### [Supplied material]
....

-- ==== Sys2Proof/Machine/Compute.lean ====
section
/-!
DEFINITION. Machine/Compute.lean: the X-stream's long words (R392-R395) and what they start: Hearth operations (R406-R414, R427),
Scullery operations (R415-R421, R428), Pantry moves and control operations.
-/
namespace Sys2Proof.Machine
open Sys2Proof

/-! ### Long words (R392-R395) -/

/-- A Hearth or Scullery slot word in its fields (R392). -/
structure Slot where
  op : Nat
  fmt : Nat
  sa : Nat
  sb : Nat
  dst : Nat
  ca : Nat
  cb : Nat
  cd : Bool
  aux : Nat
  deriving DecidableEq, Repr

def slotOf (w : Nat) : Slot :=
  { op := bitsOf w 31 24, fmt := bitsOf w 23 20, sa := bitsOf w 19 17, sb := bitsOf w 16 14, dst := bitsOf w 13 11,
    ca := bitsOf w 10 9, cb := bitsOf w 8 7, cd := bitOf w 6, aux := bitsOf w 5 0 }

/-- A long word: its size, header fields and slot words (R392). -/
structure XCmd where
  size : Nat
  tag : Byte
  psel : Nat
  pneg : Bool
  h : Option Nat
  s : Option Nat
  m : Option Nat
  c : Option Nat
  deriving DecidableEq, Repr

/-- The slot word of a MASK bit: absent slots are omitted (R392). -/
def xSlot (mem : List Host.Cell) (pc mask bit : Nat) : Option Nat :=
  if bitOf mask bit then some (zword mem (pc + 2 + 4 * popCount (BitVec.ofNat 4 (mask % 2 ^ bit))) 4) else none

def xDecode (mem : List Host.Cell) (pc : Nat) : XCmd :=
  let w := zword mem pc 2
  let mask := w % 16
  { size := xWordSize mem pc, tag := BitVec.ofNat 8 (bitsOf w 11 4), psel := bitsOf w 14 12, pneg := bitOf w 15,
    h := xSlot mem pc mask 0, s := xSlot mem pc mask 1, m := xSlot mem pc mask 2, c := xSlot mem pc mask 3 }

/-- The offset `n` long words further on; beyond the memory once a word would extend past its end. -/
def xWalk (mem : List Host.Cell) : Nat → Nat → Nat
  | 0, pc => pc
  | n + 1, pc => if 0x8000 < pc + 2 then 0x8002 else xWalk mem n (pc + xWordSize mem pc)

/-! ### Element formats (R393, R400-R402) -/

inductive Elem where
  | int4 | int8 | e4m3 | e5m2 | bf16 | f32 | int32
  deriving DecidableEq, Repr

def elemOf : Nat → Option Elem
  | 0 => some .int4 | 1 => some .int8 | 2 => some .e4m3 | 3 => some .e5m2 | 4 => some .bf16 | 5 => some .f32 | 6 => some .int32
  | _ => none

/-- Bytes of `n` elements. -/
def Elem.size (e : Elem) (n : Nat) : Nat :=
  match e with | .int4 => n / 2 | .int8 => n | .e4m3 => n | .e5m2 => n | .bf16 => 2 * n | .f32 => 4 * n | .int32 => 4 * n

/-- Bytes in groups of `k`, as values. -/
def words (k : Nat) (bs : List Byte) : List Nat := (List.range (bs.length / k)).map fun i => fieldAt bs (i * k) k

/-- Elements of a byte run (R402). -/
def elems (e : Elem) (bs : List Byte) : List Num :=
  match e with
  | .int4 => (bs.map fun b => [intNum (intOf 4 (b.toNat % 16)), intNum (intOf 4 (b.toNat / 16))]).flatten
  | .int8 => bs.map fun b => intNum b.toInt
  | .e4m3 => bs.map fun b => fpNum .e4m3 b.toNat
  | .e5m2 => bs.map fun b => fpNum .e5m2 b.toNat
  | .bf16 => (words 2 bs).map (fpNum .bf16)
  | .f32 => (words 4 bs).map (fpNum .f32)
  | .int32 => (words 4 bs).map fun v => intNum (intOf 32 v)

/-- One result in its destination format (R404, R405). -/
def intoElem (e : Elem) (rtz satf : Bool) (v : Num) : Rounded :=
  match e with
  | .int4 => roundInt 4 rtz v | .int8 => roundInt 8 rtz v | .int32 => roundInt 32 rtz v
  | .e4m3 => roundFp .e4m3 rtz satf v | .e5m2 => roundFp .e5m2 rtz satf v
  | .bf16 => roundFp .bf16 rtz satf v | .f32 => roundFp .f32 rtz satf v

/-! ### ROOM_HX_CFG (R429) -/

def cfgKH (c : W32) : Nat := bitsOf c.toNat 31 28
def cfgKW (c : W32) : Nat := bitsOf c.toNat 27 24
def cfgDY (c : W32) : Nat := bitsOf c.toNat 23 20
def cfgDX (c : W32) : Nat := bitsOf c.toNat 19 16
def cfgSV (c : W32) : Nat := bitsOf c.toNat 15 12
def cfgRows (c : W32) : Nat := bitsOf c.toNat 11 8 + 1
def cfgShift (c : W32) : Nat := bitsOf c.toNat 7 5
def cfgGroup (c : W32) : Nat := 2 ^ bitsOf c.toNat 4 3
def cfgRtz (c : W32) : Bool := c.getLsbD 2
def cfgSatf (c : W32) : Bool := c.getLsbD 0

/-- A value without a reserved field (R413, R429). -/
def cfgOk (c : W32) : Bool :=
  decide (cfgKH c ≠ 0 ∧ cfgKW c ≠ 0 ∧ cfgDY c ≠ 0 ∧ cfgDX c ≠ 0 ∧ cfgSV c ≠ 0 ∧ cfgShift c ≤ 4) && !c.getLsbD 1

/-! ### Legality of slot words (R389, R394, R395, R400, R401, R408, R409, R415, R427, R428) -/

/-- The activation format of AFMT (R409). -/
def actFmt (fmt af : Nat) : Option Elem :=
  match fmt, af with
  | 0, 0 => some .int8 | 1, 0 => some .int8
  | 2, 0 => some .e4m3 | 3, 0 => some .e5m2
  | 2, 1 => some .e4m3 | 3, 1 => some .e4m3 | 2, 2 => some .e5m2 | 3, 2 => some .e5m2 | 2, 3 => some .bf16 | 3, 3 => some .bf16
  | 4, 0 => some .bf16 | 4, 3 => some .bf16
  | _, _ => none

/-- A Hearth slot word that is no command fault. -/
def hLegal (w : Slot) : Bool :=
  w.dst == 6 && !w.cd && w.ca != 3 && w.cb != 3 &&
    (if w.op = 0x10 ∨ w.op = 0x11 then w.sa ≤ 3 && w.sb ≤ 3 && (actFmt w.fmt (w.aux / 16)).isSome
     else if w.op = 0x18 then w.sa ≤ 3 && w.sb ≤ 3 && (actFmt w.fmt (w.aux / 16)).isSome && w.aux / 2 % 4 == 0
     else if w.op = 0x1F then w.fmt == 0 && (w.sa == 4 || w.sa == 5) && w.sb == 7 && w.aux == 0
     else false)

/-- Kinds of Scullery operations. -/
inductive SKind where
  | elem | cvt | red | sld | sst | rsq | tkclr | topk | tkout | tkmrg | sample | dw
  deriving DecidableEq, Repr

/-- The kind of a Scullery operation (R428). -/
def sKind (op : Nat) : Option SKind :=
  if (0x40 ≤ op ∧ op ≤ 0x46) ∨ (0x48 ≤ op ∧ op ≤ 0x4C) then some .elem
  else if 0x50 ≤ op ∧ op ≤ 0x55 then some .cvt
  else if 0x58 ≤ op ∧ op ≤ 0x5B then some .red
  else match op with
    | 0x60 => some .sld | 0x61 => some .sst | 0x62 => some .rsq | 0x63 => some .rsq | 0x68 => some .tkclr | 0x69 => some .topk
    | 0x6A => some .tkout | 0x6B => some .tkmrg | 0x6C => some .sample | 0x70 => some .dw
    | _ => none

def isGen (n : Nat) : Bool := n ≤ 3
def isQueue (n : Nat) : Bool := n == 4 || n == 5

/-- SA, SB and DST that an operation takes (R408, R415, R420, R428). -/
def sOperands (k : SKind) (w : Slot) : Bool :=
  let dataA := isGen w.sa || isQueue w.sa || w.sa == 6
  let dataB := isGen w.sb || isQueue w.sb
  let optB := dataB || w.sb == 7
  match k with
  | .elem =>
    dataA && (isGen w.dst || w.dst == 7) &&
      (if w.op = 0x45 ∨ w.op = 0x46 ∨ w.op = 0x4C then dataB
       else if w.op = 0x49 ∨ w.op = 0x4A ∨ w.op = 0x4B then w.sb == 7 else optB)
  | .cvt => dataA && (isGen w.dst || w.dst == 7) && optB
  | .red => dataA && w.dst == 7 && (if w.op = 0x5B then dataB else w.sb == 7)
  | .sld => (isGen w.sa || isQueue w.sa) && w.sb == 7 && w.dst == 7
  | .sst => w.sa == 7 && w.sb == 7 && isQueue w.dst
  | .rsq => isQueue w.sa && isQueue w.sb && w.dst == 7
  | .tkclr => isQueue w.sa && w.sb == 7 && w.dst == 7
  | .topk => dataA && w.sb == 7 && w.dst == 7
  | .tkout => w.sa == 7 && w.sb == 7 && isGen w.dst
  | .tkmrg => isGen w.sa && w.sb == 7 && w.dst == 7
  | .sample => isQueue w.sa && w.sb == 7 && isQueue w.dst
  | .dw => isGen w.sa && isGen w.sb && isGen w.dst

/-- Operations whose AUX is reserved (R428). -/
def auxReserved : SKind → Bool
  | .sld => true | .sst => true | .rsq => true | .tkclr => true | .tkout => true | .sample => true | _ => false

/-- Formats that an operation takes; a read of ACC takes its own by R408. -/
def sFormat (k : SKind) (w : Slot) : Bool :=
  match k with
  | .cvt => 1 ≤ w.fmt && w.fmt ≤ 6
  | .dw => w.fmt == 4
  | _ => w.fmt == 4 || w.fmt == 5

/-- A Scullery slot word that is no command fault. -/
def sLegal (w : Slot) : Bool :=
  match sKind w.op with
  | none => false
  | some k => w.ca != 3 && w.cb != 3 && sFormat k w && sOperands k w && !(auxReserved k && w.aux != 0)

/-- A Pantry-move slot word that is no command fault (R394). -/
def mLegal (w : Nat) : Bool :=
  decide (bitsOf w 31 28 ≤ 1 ∧ bitsOf w 23 22 ≠ 3 ∧ w % 2 ^ 19 = 0) && !(bitsOf w 31 28 == 1 && bitsOf w 27 26 != 0)

/-- Bits that a control operation lists (R395). -/
def cMask : Nat → Option Nat
  | 1 => some (ones 27 16 + ones 15 0)
  | 2 => some (ones 10 0)
  | 3 => some (ones 15 0)
  | 4 => some 0
  | 5 => some (ones 27 22)
  | 6 => some (ones 27 26 + ones 13 0)
  | 7 => some (ones 27 21)
  | 8 => some (ones 27 16)
  | 9 => some (ones 27 0)
  | 10 => some 0
  | 11 => some 0
  | _ => none

def cLegal (w : Nat) : Bool :=
  match cMask (w / 2 ^ 28 % 16) with
  | none => false
  | some m => (w % 2 ^ 28 &&& m == w % 2 ^ 28) && !(w / 2 ^ 28 % 16 == 8 && !bitOf w 20 && bitsOf w 19 16 != 0)

/-- Drain reads through generators with HALF = 1, which are reserved (R377). -/
def halfDrain (t : Strm) (sel cls : Nat) : Bool :=
  cls == 2 && (match idx 4 sel with | some i => (t.gens.get i).half | none => false)

def slotHalfDrain (t : Strm) (w : Slot) : Bool := halfDrain t w.sa w.ca || halfDrain t w.sb w.cb
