/-- The wing enters RUN: its held streams and Parlour start (R513). -/
def runHeld (s : State) (w : WingId) : State :=
  let s1 := (List.finRange 16).foldl (fun s k =>
    let x := s.porch.streams.get k
    if x.owner = w ∧ x.st = .held then runStream s k else s) s
  if ownsParlour s1 w && s1.porch.parlour.held then runParlour s1 s1.porch.parlour.cur.at_ else s1

end Sys2Proof.Machine
end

....

### [Required work]
Begin at the first line of the entries above and copy every line exactly, ending with the line that contains "def Elem.size (e".

### [Task answer]
-- ==== Sys2Proof/Machine/Compute.lean ====
section
/-!
DEFINITION. Machine/Compute.lean: the X-stream's long words (R392-R395) and what they start: Hearth operations (R406-R414, R427),
Scullery operations (R415-R421, R428), Pantry moves and control operations.
-/
namespace Sys2Proof.Machine
open Sys2Proof

/-! ### Long words (R392-R395) -/

/-- A Hearth or Scullery slot word in its fields (R392). -/
structure Slot where
  op : Nat
  fmt : Nat
  sa : Nat
  sb : Nat
  dst : Nat
  ca : Nat
  cb : Nat
  cd : Bool
  aux : Nat
  deriving DecidableEq, Repr

def slotOf (w : Nat) : Slot :=
  { op := bitsOf w 31 24, fmt := bitsOf w 23 20, sa := bitsOf w 19 17, sb := bitsOf w 16 14, dst := bitsOf w 13 11,
    ca := bitsOf w 10 9, cb := bitsOf w 8 7, cd := bitOf w 6, aux := bitsOf w 5 0 }

/-- A long word: its size, header fields and slot words (R392). -/
structure XCmd where
  size : Nat
  tag : Byte
  psel : Nat
  pneg : Bool
  h : Option Nat
  s : Option Nat
  m : Option Nat
  c : Option Nat
  deriving DecidableEq, Repr

/-- The slot word of a MASK bit: absent slots are omitted (R392). -/
def xSlot (mem : List Host.Cell) (pc mask bit : Nat) : Option Nat :=
  if bitOf mask bit then some (zword mem (pc + 2 + 4 * popCount (BitVec.ofNat 4 (mask % 2 ^ bit))) 4) else none

def xDecode (mem : List Host.Cell) (pc : Nat) : XCmd :=
  let w := zword mem pc 2
  let mask := w % 16
  { size := xWordSize mem pc, tag := BitVec.ofNat 8 (bitsOf w 11 4), psel := bitsOf w 14 12, pneg := bitOf w 15,
    h := xSlot mem pc mask 0, s := xSlot mem pc mask 1, m := xSlot mem pc mask 2, c := xSlot mem pc mask 3 }

/-- The offset `n` long words further on; beyond the memory once a word would extend past its end. -/
def xWalk (mem : List Host.Cell) : Nat → Nat → Nat
  | 0, pc => pc
  | n + 1, pc => if 0x8000 < pc + 2 then 0x8002 else xWalk mem n (pc + xWordSize mem pc)

/-! ### Element formats (R393, R400-R402) -/

inductive Elem where
  | int4 | int8 | e4m3 | e5m2 | bf16 | f32 | int32
  deriving DecidableEq, Repr

def elemOf : Nat → Option Elem
  | 0 => some .int4 | 1 => some .int8 | 2 => some .e4m3 | 3 => some .e5m2 | 4 => some .bf16 | 5 => some .f32 | 6 => some .int32
  | _ => none

/-- Bytes of `n` elements. -/
def Elem.size (e : Elem) (n : Nat) : Nat :=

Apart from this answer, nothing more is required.